__EXERCISE REQUIREMENTS__.
Below are lines of data, and only some are wanted. Please repeat exactly those from the line that has "let differs := km" through the line that has "let due := (d.sq".

Saved entries:
--- START ---

-- ==== Sys2Proof/Machine/Ranging.lean ====
section
/-! DEFINITION. The ranging sequencer's registers, commands and events (R104–R130). -/

namespace Sys2Proof.Machine

/-! ## Configuration registers (R106, R109, R110, R126) -/

/-- Length of a discovery quiet window in nanoseconds (R109). -/
def discNs (diff rand : Nat) : Nat := max 40000 (9800 * diff + 1000 * rand + 4000)

/-- A write of TE_RANGE_CFG: R106 refuses with 0x140, a field out of range or a window over 420 µs with 0x141. -/
def Dev.wRangeCfg (n v : Nat) (d : Dev) : Dev :=
  let p : Page := .te n 2
  let km := TE_RANGE_CFG.MAX_KM.get v
  let diff := TE_RANGE_CFG.DIFF_KM.get v
  let t := TE_RANGE_CFG.TEQD_NS.get v
  let differs := km != d.rd p TE_RANGE_CFG.MAX_KM || diff != d.rd p TE_RANGE_CFG.DIFF_KM ||
    t != d.rd p TE_RANGE_CFG.TEQD_NS
  if (differs && d.on (.te n 0) TE_TX_CTRL.FRAMER_EN) || decide (t < 37000 + 9800 * km ∨ 1000000 < t) then
    d.logErr p 0x140
  else if km < 1 ∨ 60 < km ∨ min 40 km < diff ∨ 420000 < discNs diff (d.rd p TE_DISC_CFG.RAND_SPAN_US) then
    d.logErr p 0x141
  else d.wrs p [(TE_RANGE_CFG.MAX_KM, km), (TE_RANGE_CFG.DIFF_KM, diff), (TE_RANGE_CFG.TEQD_NS, t)]

/-- A write of TE_DISC_CFG. -/
def Dev.wDiscCfg (n v : Nat) (d : Dev) : Dev :=
  let p : Page := .te n 2
  let per := TE_DISC_CFG.PERIOD_MS.get v
  let rand := TE_DISC_CFG.RAND_SPAN_US.get v
  let prof := TE_DISC_CFG.DISC_PROFILE.get v
  if per < 10 ∨ 60000 < per ∨ 48 < rand ∨ 420000 < discNs (d.rd p TE_RANGE_CFG.DIFF_KM) rand ∨
      !d.onT (.teBurstProfile n) prof TE_BURST_PROFILE.VALID ∨
      d.onT (.teBurstProfile n) prof TE_BURST_PROFILE.RECALL_REQ then d.logErr p 0x141
  else
    let d1 := d.wrs p
      [(TE_DISC_CFG.PERIOD_MS, per), (TE_DISC_CFG.RAND_SPAN_US, rand), (TE_DISC_CFG.DISC_PROFILE, prof),
       (TE_DISC_CFG.AUTO_ASSIGN, TE_DISC_CFG.AUTO_ASSIGN.get v), (TE_DISC_CFG.AUTO_AUTH, TE_DISC_CFG.AUTO_AUTH.get v),
       (TE_DISC_CFG.DISC_EN, TE_DISC_CFG.DISC_EN.get v)]
    d1.commitNow n

/-- ONUs whose ranging grants have failed as often as RANGE_TRIES now says are lost (R118, Table RNG–2). -/
def Dev.rangeLimit (d : Dev) (n : Nat) : Dev :=
  let due := (d.sq n).rng.filter (fun e => d.onuSt n e.1 == 2 && decide (d.rd (.te n 2) TE_DRIFT_CFG.RANGE_TRIES ≤ e.2.fails))
  if d.standby n then d else due.foldl (fun (x : Dev) e => x.rangeFail n e.1) d

/-- A write of TE_DRIFT_CFG. -/
def Dev.wDriftCfg (n v : Nat) (d : Dev) : Dev :=
  let p : Page := .te n 2
  let hard := TE_DRIFT_CFG.HARD_UI.get v
  let soft := TE_DRIFT_CFG.SOFT_UI.get v
  if hard < 2 ∨ 64 < hard ∨ soft < 1 ∨ hard ≤ soft ∨ TE_DRIFT_CFG.LOB_BURSTS.get v = 0 ∨
      TE_DRIFT_CFG.RANGE_TRIES.get v = 0 then d.logErr p 0x141
  else
    ((d.wrs p [(TE_DRIFT_CFG.HARD_UI, hard), (TE_DRIFT_CFG.SOFT_UI, soft),
      (TE_DRIFT_CFG.LOB_BURSTS, TE_DRIFT_CFG.LOB_BURSTS.get v), (TE_DRIFT_CFG.AUTO_RERANGE, TE_DRIFT_CFG.AUTO_RERANGE.get v),
      (TE_DRIFT_CFG.RANGE_TRIES, TE_DRIFT_CFG.RANGE_TRIES.get v)]).rangeLimit n).commitNow n

/-- A write of TE_ROGUE_CFG. -/
def Dev.wRogueCfg (n v : Nat) (d : Dev) : Dev :=
  if TE_ROGUE_CFG.HUNT_OBS.get v = 0 then d.logErr (.te n 2) 0x141
  else d.wrs (.te n 2) [(TE_ROGUE_CFG.HUNT_OBS, TE_ROGUE_CFG.HUNT_OBS.get v), (TE_ROGUE_CFG.HUNT_EN, TE_ROGUE_CFG.HUNT_EN.get v)]

/-! ## Host commands (R125, R127) -/

/-- A write of TE_ONU_CMD: discarded while a command is pending, refused with an undefined OP, else pending until the
next commit. -/
def Dev.wOnuCmd (n v : Nat) (d : Dev) : Dev :=
  let p : Page := .te n 2
  let op := TE_ONU_CMD.OP.get v
  if d.rd p TE_ONU_CMD.STAT = 1 then d.logErr p 0x142
  else if op = 0 ∨ 8 ≤ op then d.logErr p 0x144
  else
    (d.wrs p [(TE_ONU_CMD.OP, op), (TE_ONU_CMD.INDEX, TE_ONU_CMD.INDEX.get v), (TE_ONU_CMD.STAT, 1)]).commitNow n

/-- The write of TE_ONU_CMD that issues one operation. -/
def Dev.onuCmd (b : By) (n v op : Nat) (d : Dev) : Dev :=
  d.hostF b (.te n 2) TE_ONU_CMD.OP (TE_ONU_CMD.OP.set v op) (Dev.wOnuCmd n (TE_ONU_CMD.OP.set v op))

/-- ONU_AUTHORISE. -/
def execOnuAuthorise (b : By) (n v : Nat) (s : State) : Host.Outcome State Fault Refusal :=
  s.run (.onuAuthorise b n v) (Dev.onuCmd b n v 1)
/-- ONU_RERANGE. -/
def execOnuRerange (b : By) (n v : Nat) (s : State) : Host.Outcome State Fault Refusal :=
  s.run (.onuRerange b n v) (Dev.onuCmd b n v 2)
/-- ONU_DEACTIVATE. -/
def execOnuDeactivate (b : By) (n v : Nat) (s : State) : Host.Outcome State Fault Refusal :=
  s.run (.onuDeactivate b n v) (Dev.onuCmd b n v 3)
/-- ONU_DISABLE. -/
def execOnuDisable (b : By) (n v : Nat) (s : State) : Host.Outcome State Fault Refusal :=
  s.run (.onuDisable b n v) (Dev.onuCmd b n v 4)
/-- ONU_ENABLE. -/
def execOnuEnable (b : By) (n v : Nat) (s : State) : Host.Outcome State Fault Refusal :=
  s.run (.onuEnable b n v) (Dev.onuCmd b n v 5)
/-- ONU_RELEASE. -/
def execOnuRelease (b : By) (n v : Nat) (s : State) : Host.Outcome State Fault Refusal :=
  s.run (.onuRelease b n v) (Dev.onuCmd b n v 6)
/-- HUNT_ABORT. -/
def execHuntAbort (b : By) (n v : Nat) (s : State) : Host.Outcome State Fault Refusal :=
  s.run (.huntAbort b n v) (Dev.onuCmd b n v 7)

/-! ## Discovery (R107–R113) -/

/-- Discovery is pending on the tree of group port `n` (R108, R126, R129). -/
def Dev.discPending (d : Dev) (n : Nat) : Bool :=
  d.seqActs n && n == d.groupPort n && d.on (.te n 2) TE_DISC_CFG.DISC_EN &&
    (List.range 256).any (fun j => d.onuSt n j == 6 || (d.onuSt n j == 0 && !d.onT (.teOnu n) j TE_ONU.MCAST)) &&
    d.inService (d.lead n) && d.rd (.te (d.lead n) 0) TE_TX_STAT.FSTATE == 2 && d.on (.te (d.lead n) 1) TE_RX_CTRL.RX_EN &&
    (d.sq n).hunt.isNone

/-- A discovery window opens (R107–R110): its quiet window ends with the upstream frame whose map carries the
serial-number grant, the first one that lets all of it lie ahead; EqD_pre is announced to the tree.  Where it would cross
a quiet window already reserved, no window opens in this frame, as no map grants in a quiet window (DESIGN CHOICE,
log 68). -/
def Dev.discOpen (n : Nat) (d : Dev) : Dev :=
  let m := d.lead n
  let c := d.blocks m
  let rand := d.rd (.te n 2) TE_DISC_CFG.RAND_SPAN_US
  let w := nsToBlocks c (discNs (d.rd (.te n 2) TE_RANGE_CFG.DIFF_KM) rand)
  let k := (w + c - 1) / c
  let q := d.sq n
  if !d.discPending n || q.win.isSome ||
      q.quiet.any (fun z => z.port == m && spansMeet z.first z.last ((k * c : Nat) - (w : Nat) : Int) (k * c : Nat)) then d
  else
    let g : Grant := { wireId := bcastOnu, start := c - nsToBlocks c (1000 * rand + 3000), size := 4, prof := 0,
                       dbru := false, ploamu := false, seq := true, alloc := none, onu := bcastOnu, tenant := 0, kind := 3 }
    let z : Quiet := { port := m, first := ((k * c : Nat) : Int) - w, last := (k * c : Nat), frame := k - 1,
                       grant := some g, prof := d.rd (.te n 2) TE_DISC_CFG.DISC_PROFILE }
    let d1 := d.setSq n { q with quiet := q.quiet ++ [z], discSince := some d.now,
                                 win := some { sfc := 0, serials := [], overflow := false, resent := [] } }
    ((d1.wr (.te n 2) TE_DISC_STAT.OPEN 1).cnt (.teRngCnt n) 0).ploam n bcastOnu .rangingTime
      (beBytes 4 (d.eqdUnits n (d.eqdPre n)))

/-- DISCOVERY_WINDOW_OPEN. -/
def execDiscoveryWindowOpen (n : Nat) (s : State) : Host.Outcome State Fault Refusal :=
  s.run (.discoveryWindowOpen n) (Dev.discOpen n)

/-- Record a serial number that the sequencer did not place (Table RNG–12). -/
def Dev.snUnknown (d : Dev) (n reason serial sfc : Nat) : Dev :=
  let i := d.rd (.te n 2) TE_DISC_STAT.UNK_NEXT
  ((d.wrTs (.teSnUnk n) i [(TE_SN_UNK.REASON, reason), (TE_SN_UNK.SFC, sfc), (TE_SN_UNK.SERIAL, serial)]).wr (.te n 2)
    TE_DISC_STAT.UNK_NEXT (i + 1)).raise (.te n 2) 1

--- END ---

__COMPLETED EXERCISE__.
  let differs := km != d.rd p TE_RANGE_CFG.MAX_KM || diff != d.rd p TE_RANGE_CFG.DIFF_KM ||
    t != d.rd p TE_RANGE_CFG.TEQD_NS
  if (differs && d.on (.te n 0) TE_TX_CTRL.FRAMER_EN) || decide (t < 37000 + 9800 * km ∨ 1000000 < t) then
    d.logErr p 0x140
  else if km < 1 ∨ 60 < km ∨ min 40 km < diff ∨ 420000 < discNs diff (d.rd p TE_DISC_CFG.RAND_SPAN_US) then
    d.logErr p 0x141
  else d.wrs p [(TE_RANGE_CFG.MAX_KM, km), (TE_RANGE_CFG.DIFF_KM, diff), (TE_RANGE_CFG.TEQD_NS, t)]

/-- A write of TE_DISC_CFG. -/
def Dev.wDiscCfg (n v : Nat) (d : Dev) : Dev :=
  let p : Page := .te n 2
  let per := TE_DISC_CFG.PERIOD_MS.get v
  let rand := TE_DISC_CFG.RAND_SPAN_US.get v
  let prof := TE_DISC_CFG.DISC_PROFILE.get v
  if per < 10 ∨ 60000 < per ∨ 48 < rand ∨ 420000 < discNs (d.rd p TE_RANGE_CFG.DIFF_KM) rand ∨
      !d.onT (.teBurstProfile n) prof TE_BURST_PROFILE.VALID ∨
      d.onT (.teBurstProfile n) prof TE_BURST_PROFILE.RECALL_REQ then d.logErr p 0x141
  else
    let d1 := d.wrs p
      [(TE_DISC_CFG.PERIOD_MS, per), (TE_DISC_CFG.RAND_SPAN_US, rand), (TE_DISC_CFG.DISC_PROFILE, prof),
       (TE_DISC_CFG.AUTO_ASSIGN, TE_DISC_CFG.AUTO_ASSIGN.get v), (TE_DISC_CFG.AUTO_AUTH, TE_DISC_CFG.AUTO_AUTH.get v),
       (TE_DISC_CFG.DISC_EN, TE_DISC_CFG.DISC_EN.get v)]
    d1.commitNow n

/-- ONUs whose ranging grants have failed as often as RANGE_TRIES now says are lost (R118, Table RNG–2). -/
def Dev.rangeLimit (d : Dev) (n : Nat) : Dev :=
  let due := (d.sq n).rng.filter (fun e => d.onuSt n e.1 == 2 && decide (d.rd (.te n 2) TE_DRIFT_CFG.RANGE_TRIES ≤ e.2.fails))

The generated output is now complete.